Le cas de Ménaka peut être traité plus tard en perspective de la résolution des questions relatives à Kidal. Aussitôt les villes libérées, la priorité absolue des forces armées et de sécurité avec leurs partenaires sera de les sécuriser, protéger les voies d’approvisionnement, entamer les actions éventuelles de déminage, pourchasser et détruire tous les brigands qui écument les vallées du fleuve mais également le Gourma, le Seno et toute la bordure des frontières mauritaniennes. 
Il s’agira de consolider les positions et de se préparer à des actions de guérillas, de terrorismes et autres manœuvres des groupes armés délogés de leur position, dans les villes des régions de Tombouctou et Gao. Il s’agira ensuite de planifier militairement la libération de la région de Kidal.  
Préparer de manière optimale la suite (juin) 
Nos forces armées et de sécurité, avec tous nos amis, devront s’inscrire dans le concept d’opération tel que défini avec la communauté internationale et donc s’orienter à tout moment pour assurer la mise en branle des forces de soutien. Nous devons préparer le déploiement de forces étrangères et accélérer la formation des troupes restantes ou recrutées pour les déployer sur le terrain, afin que nous disposions en permanence d’effectifs « frais », disponibles, aptes et motivés pour le combat. Nous devons poursuivre nos efforts d’armement, avec le soutien de toutes les bonnes volontés amies pour soutenir les troupes sur le terrain car l’ennemie sera loin de l’abdication. Comme cela a été indiqué plusieurs fois dans les écrits, le Mali doit se préparer à une lutte de longue haleine pour anéantir les menaces des groupes armés sur son territoire, afin de ne plus jamais vivre l’humiliation de l’année 2012. Il sera indispensable de maintenir également les actions de renforcement des moyens logistiques pour les adapter au terrain et les faire évoluer progressivement pour accroître la mobilité de nos troupes ainsi que leur réactivité. 

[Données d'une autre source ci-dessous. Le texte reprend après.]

/-- Whatever the audio, a sample takes the crossfade's fields one `crossfadeStep` on (R179, R255). -/
theorem sampleStep_control (p : Params) (c : Constants) (sn : Snapshot) (e : Engine) (m : Memory) (x : Pair Word) :
    (sampleStep p c sn e m x).eng.control = crossfadeStep p c sn e.control := by
  have hsmooth : (smoothEngine p c e).control = e.control := rfl
  have hcontrol : (sampleStep p c sn e m x).eng.control = (advance c (stepControl p c sn e)).control := by
    unfold sampleStep
    rw [stepAudio_eng_eq, lfoEngine_eq]
    rfl
  rw [hcontrol, ← hsmooth, ← crossfadeStep_control]
  rfl

/-- A SAMPLE inside a block takes the crossfade's fields one step on, the block counter one down, and keeps what the
step reads. -/
theorem exec_sample_control {s : State} (x0 x1 : Word) (h : s.blockRemain ≠ 0#16) :
    ∃ t, exec (.sample x0 x1) s = .next t ∧ t.eng.control = crossfadeStep s.params s.const s.snap s.eng.control ∧
      t.params = s.params ∧ t.const = s.const ∧ t.snap = s.snap ∧ t.blockRemain = s.blockRemain - 1#16 := by
  refine ⟨s.sampled x0 x1, ?_, sampleStep_control s.params s.const s.snap s.eng s.mem ⟨x0, x1⟩, rfl, rfl, rfl, rfl⟩
  rw [exec_sample, execSample, if_pos ((State.blk_iff s).mpr h)]

/-- Samples that the block has room for all run, and iterate the crossfade's step. -/
theorem execAll_samples_control (xs : List (Word × Word)) : ∀ {s : State}, xs.length ≤ s.blockRemain.toNat →
    ∃ t, execAll (samples xs) s = .next t ∧
      t.eng.control = (crossfadeStep s.params s.const s.snap)^[xs.length] s.eng.control := by
  induction xs with
  | nil => exact fun {s} _ => ⟨s, rfl, rfl⟩
  | cons x xs ih =>
    intro s hroom
    rw [List.length_cons] at hroom
    have hopen : s.blockRemain ≠ 0#16 := by intro h; simp [h] at hroom
    obtain ⟨t, ht, hcontrol, hp, hc, hsn, hrem⟩ := exec_sample_control x.1 x.2 hopen
    obtain ⟨u, hu, hiter⟩ := ih (s := t) (by rw [hrem]; bv_omega)
    refine ⟨u, (execAll_cons_of_next ht _).trans hu, ?_⟩
    rw [hiter, hp, hc, hsn, hcontrol, List.length_cons, Function.iterate_succ_apply]

/-! ### One step of the crossfade from each state (R173 to R178) -/

/-- The crossfade state with its fade position. -/
def Engine.fadeState (e : Engine) : Fsm × Nat := (e.fsm, e.fadePos)

/-- FADE_OUT runs in this sample: it is held, or a change or a mute forces it (R173). -/
def FadesOut (sn : Snapshot) (e : Engine) : Prop :=
  e.fsm = .fadeOut ∨ (e.fsm ≠ .fadeOutDone ∧ (changed sn e.com || muted sn) = true)

section

variable {p : Params} {c : Constants} {sn : Snapshot} {e : Engine}

theorem forcedFsm_of_fadesOut (h : FadesOut sn e) : forcedFsm sn e.com e.fsm = .fadeOut := by
  rcases h with hf | ⟨hf, hforce⟩
  · rw [hf, forcedFsm]
  · cases hfsm : e.fsm with
    | fadeOut => rfl
    | fadeOutDone => exact absurd hfsm hf
    | fillBuf | fadeIn | cycle => exact if_pos hforce

theorem forcedFsm_of_quiet (hquiet : (changed sn e.com || muted sn) = false) : forcedFsm sn e.com e.fsm = e.fsm := by
  cases e.fsm with
  | fadeOut | fadeOutDone => rfl
  | fillBuf | fadeIn | cycle => exact if_neg (Bool.eq_false_iff.mp hquiet)

/-- One position down, to FADE_OUT_DONE at 0 (R175). -/
theorem fadeState_of_fadesOut (h : FadesOut sn e) :
    (crossfadeStep p c sn e).fadeState = (if e.fadePos ≤ 1 then .fadeOutDone else .fadeOut, e.fadePos - 1) := by
  rw [crossfadeStep, fsmEngine, forcedFsm_of_fadesOut h]
  simp only [← Nat.sub_eq_zero_iff_le]
  rfl

theorem fsmEngine_of_fadeOutDone (hf : e.fsm = .fadeOutDone) : fsmEngine p c sn e = fadeOutDoneAction sn e := by
  have hsame : { e with fsm := .fadeOutDone } = e := by rw [← hf]
  rw [fsmEngine, hf, forcedFsm, hsame]

/-- The commit (R174). -/
theorem crossfadeStep_of_commit (hf : e.fsm = .fadeOutDone) (hmute : muted sn = false) :
    crossfadeStep p c sn e = advance c (commitEngine sn e) := by
  rw [crossfadeStep, fsmEngine_of_fadeOutDone hf, fadeOutDoneAction, if_neg (Bool.eq_false_iff.mp hmute)]

/-- The hold of a muted block (R174). -/
theorem crossfadeStep_of_hold (hf : e.fsm = .fadeOutDone) (hmute : muted sn = true) :
    crossfadeStep p c sn e = advance c e := by
  rw [crossfadeStep, fsmEngine_of_fadeOutDone hf, fadeOutDoneAction, if_pos hmute]

/-- Without a commit the committed snapshot and the targets stay, and one more word is counted (R155, R174). -/
theorem crossfadeStep_of_not_commits (h : commits sn e = false) :
    (crossfadeStep p c sn e).com = e.com ∧ (crossfadeStep p c sn e).tgt = e.tgt ∧
      (crossfadeStep p c sn e).fillCnt = min (e.fillCnt + 1) c.cap := by
  rw [crossfadeStep]
  rcases fsmEngine_cases p c sn e with
    ⟨-, he⟩ | ⟨-, -, -, he⟩ | ⟨-, -, he⟩ | ⟨hf, hmute, -⟩ | ⟨-, -, he⟩ | ⟨-, -, he⟩ | ⟨-, -, he⟩
  case inr.inr.inr.inl => simp [commits, hf, hmute] at h
  all_goals
    rw [he]
    exact ⟨rfl, rfl, rfl⟩

theorem fadeState_of_fillBuf (hquiet : (changed sn e.com || muted sn) = false) (hf : e.fsm = .fillBuf) :
    (crossfadeStep p c sn e).fadeState =
      (if fillThreshold p c e ≤ (e.fillCnt : ℤ) then .fadeIn else .fillBuf, 0) := by
  rw [crossfadeStep, fsmEngine, forcedFsm_of_quiet hquiet, hf]
  rfl

theorem fadeState_of_fadeIn (hquiet : (changed sn e.com || muted sn) = false) (hf : e.fsm = .fadeIn) :
    (crossfadeStep p c sn e).fadeState = (if e.fadePos + 1 = c.fadeLen then .cycle else .fadeIn, e.fadePos + 1) := by
  rw [crossfadeStep, fsmEngine, forcedFsm_of_quiet hquiet, hf]
  rfl

theorem fadeState_of_cycle (hquiet : (changed sn e.com || muted sn) = false) (hf : e.fsm = .cycle) :
    (crossfadeStep p c sn e).fadeState = (.cycle, c.fadeLen) := by
  rw [crossfadeStep, fsmEngine, forcedFsm_of_quiet hquiet, hf]
  rfl

end

/-! ### A mute, and the first two samples (R172 to R175, R180) -/

/-- A muted block iterates the hold. -/
theorem crossfadeStep_iterate_hold {p : Params} {c : Constants} {sn : Snapshot} {e : Engine} (hf : e.fsm = .fadeOutDone)
    (hmute : muted sn = true) (n : Nat) :
    ((crossfadeStep p c sn)^[n] e).fadeState = e.fadeState ∧ ((crossfadeStep p c sn)^[n] e).com = e.com ∧
      ((crossfadeStep p c sn)^[n] e).tgt = e.tgt := by
  induction n with
  | zero => exact ⟨rfl, rfl, rfl⟩
  | succ n ih =>
    obtain ⟨hstate, hcom, htgt⟩ := ih
    have hf' : ((crossfadeStep p c sn)^[n] e).fsm = .fadeOutDone := (congrArg Prod.fst hstate).trans hf
    rw [Function.iterate_succ_apply', crossfadeStep_of_hold hf' hmute]
    exact ⟨hstate, hcom, htgt⟩

/-- Settles O47: the hold iterated, then one step of a fade-out. -/
theorem muteHoldsFadeOutDone : Obligations.MuteHoldsFadeOutDone := by
  refine ⟨fun s xs hf hmute hroom => ?_, fun s x0 x1 hopen h => ?_⟩
  · obtain ⟨t, ht, hcontrol⟩ := execAll_samples_control xs hroom
    obtain ⟨hstate, hcom, htgt⟩ := crossfadeStep_iterate_hold (p := s.params) (c := s.const) (e := s.eng.control) hf
      hmute xs.length
    rw [← hcontrol] at hstate hcom htgt
    exact ⟨t, ht, (congrArg Prod.fst hstate).trans hf, hcom, htgt, congrArg Prod.snd hstate⟩
  · have hfades : FadesOut s.snap s.eng.control := by
      refine h.imp_right fun ⟨hf, hforce⟩ => ⟨?_, by rw [Bool.or_eq_true]; exact hforce.symm⟩
      change s.eng.fsm ≠ .fadeOutDone
      rcases hf with hf | hf | hf <;> simp [hf]
    have hcommits : commits s.snap s.eng.control = false := by
      rcases hfades with hf | ⟨hf, -⟩ <;> simp [commits, hf]
    obtain ⟨t, ht, hcontrol, -⟩ := exec_sample_control x0 x1 hopen
    have hstate := fadeState_of_fadesOut (p := s.params) (c := s.const) hfades
    obtain ⟨hcom, htgt, -⟩ := crossfadeStep_of_not_commits (p := s.params) (c := s.const) hcommits
    rw [← hcontrol] at hstate hcom htgt
    exact ⟨t, ht, congrArg Prod.snd hstate, congrArg Prod.fst hstate, hcom, htgt⟩

/-- Settles O46: with nothing committed FADE_OUT is forced at position 0, and the next sample commits. -/
theorem firstTwoSamplesCommit : Obligations.FirstTwoSamplesCommit := by
  intro s a b hf hpos hcom hmute hcap hroom
  obtain ⟨t, ht, hfirst⟩ := execAll_samples_control [a] (s := s) (by simp only [List.length_singleton]; omega)
  obtain ⟨u, hu, hboth⟩ := execAll_samples_control [a, b] hroom
  have hfades : FadesOut s.snap s.eng.control :=
    .inr ⟨by simp [Engine.control, hf], by simp [Engine.control, changed, hcom]⟩
  have hstate : t.eng.control.fadeState = (.fadeOutDone, 0) := by
    have hpos' : s.eng.control.fadePos = 0 := hpos
    rw [hfirst, List.length_singleton, Function.iterate_one, fadeState_of_fadesOut hfades, hpos']
    rfl
  have hcommit : u.eng.control = advance s.const (commitEngine s.snap t.eng.control) := by
    rw [← crossfadeStep_of_commit (p := s.params) (congrArg Prod.fst hstate) hmute, hboth, hfirst]
    rfl
  have hfill : u.eng.fillCnt = min 1 s.const.cap := congrArg Engine.fillCnt hcommit
  exact ⟨t, u, ht, congrArg Prod.fst hstate, congrArg Prod.snd hstate, hu, congrArg Engine.fsm hcommit,
    congrArg (·.com.valid) hcommit, congrArg (·.com.tempo) hcommit, congrArg (·.com.div) hcommit,
    congrArg (·.com.pp) hcommit, congrArg (·.tgt.d) hcommit, congrArg Engine.w hcommit,
    hfill.trans (min_eq_left hcap)⟩

/-! ### The crossfade of a delay change, sample by sample (R181) -/

section

variable {L T n : Nat}

theorem phaseAt_zero : phaseAt L T 0 = (.cycle, L) := if_pos rfl

theorem phaseAt_fadingOut (h : 0 < n) (h' : n < L) : phaseAt L T n = (.fadeOut, L - n) := by
  rw [phaseAt, if_neg (by omega), if_pos h']

theorem phaseAt_fadeLen (h : 1 ≤ L) : phaseAt L T L = (.fadeOutDone, 0) := by
  rw [phaseAt, if_neg (by omega), if_neg (by omega), if_pos rfl]

theorem phaseAt_filling (h : L < n) (h' : n < L + 1 + T) : phaseAt L T n = (.fillBuf, 0) := by
  rw [phaseAt, if_neg (by omega), if_neg (by omega), if_neg (by omega), if_pos h']

theorem phaseAt_fadingIn (h : L + 1 + T ≤ n) (h' : n < 2 * L + 1 + T) :
    phaseAt L T n = (.fadeIn, n - (L + 1 + T)) := by
  rw [phaseAt, if_neg (by omega), if_neg (by omega), if_neg (by omega), if_neg (by omega), if_pos h']

theorem phaseAt_done (h : 2 * L + 1 + T ≤ n) : phaseAt L T n = (.cycle, L) := by
  rw [phaseAt, if_neg (by omega), if_neg (by omega), if_neg (by omega), if_neg (by omega), if_neg (by omega)]

end

/-- The crossfade after `n` samples from a change first seen in CYCLE: R181's state and position, a change up to the
commit and none from there on, and then the threshold `T` and the words counted since. -/
structure OnSchedule (p : Params) (c : Constants) (sn : Snapshot) (T n : Nat) (e : Engine) : Prop where
  fade : e.fadeState = phaseAt c.fadeLen T n
  change : changed sn e.com = decide (n ≤ c.fadeLen)
  threshold : c.fadeLen < n → fillThreshold p c e = T
  fillCnt : c.fadeLen < n → e.fillCnt = min (n - c.fadeLen) c.cap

Les efforts présentés seront corrélés au déploiement des troupes étrangères et à l’engagement de la communauté internationale à nos côtés. Plus ces derniers seront rapides et massifs, moins prégnantes seront les exigences sur nos épaules en terme d’efforts à fournir. Cependant, nous commettrions une erreur stratégique en nous basant uniquement sur l’extérieur pour conduire ces initiatives de renforcement de nos forces.  
Notre pays fait face au plus grand défi de sa jeune existence et les maliens à leur pire épreuve en tant que nation. Nous avons pour habitude de nous référer au passé et aux grand empires qui ont façonné notre identité et constitué à juste titre pour nous des motifs de fierté. Nous avons aujourd’hui l’occasion, en tant que peuple, de donner aux générations futures de nouveaux motifs de fierté ! C’est tous ensemble que nous arriverons à faire face à ces obstacles compliqués, en tant que peuple et en tant que nation. Le sacrifice de nos soldats se nourrira de nos sacrifices de citoyen. Alors, comme le dit si bien notre hymne national : soyons tous résolus de mourir pour le Mali, afin que notre avenir rime avec espérance et confiance.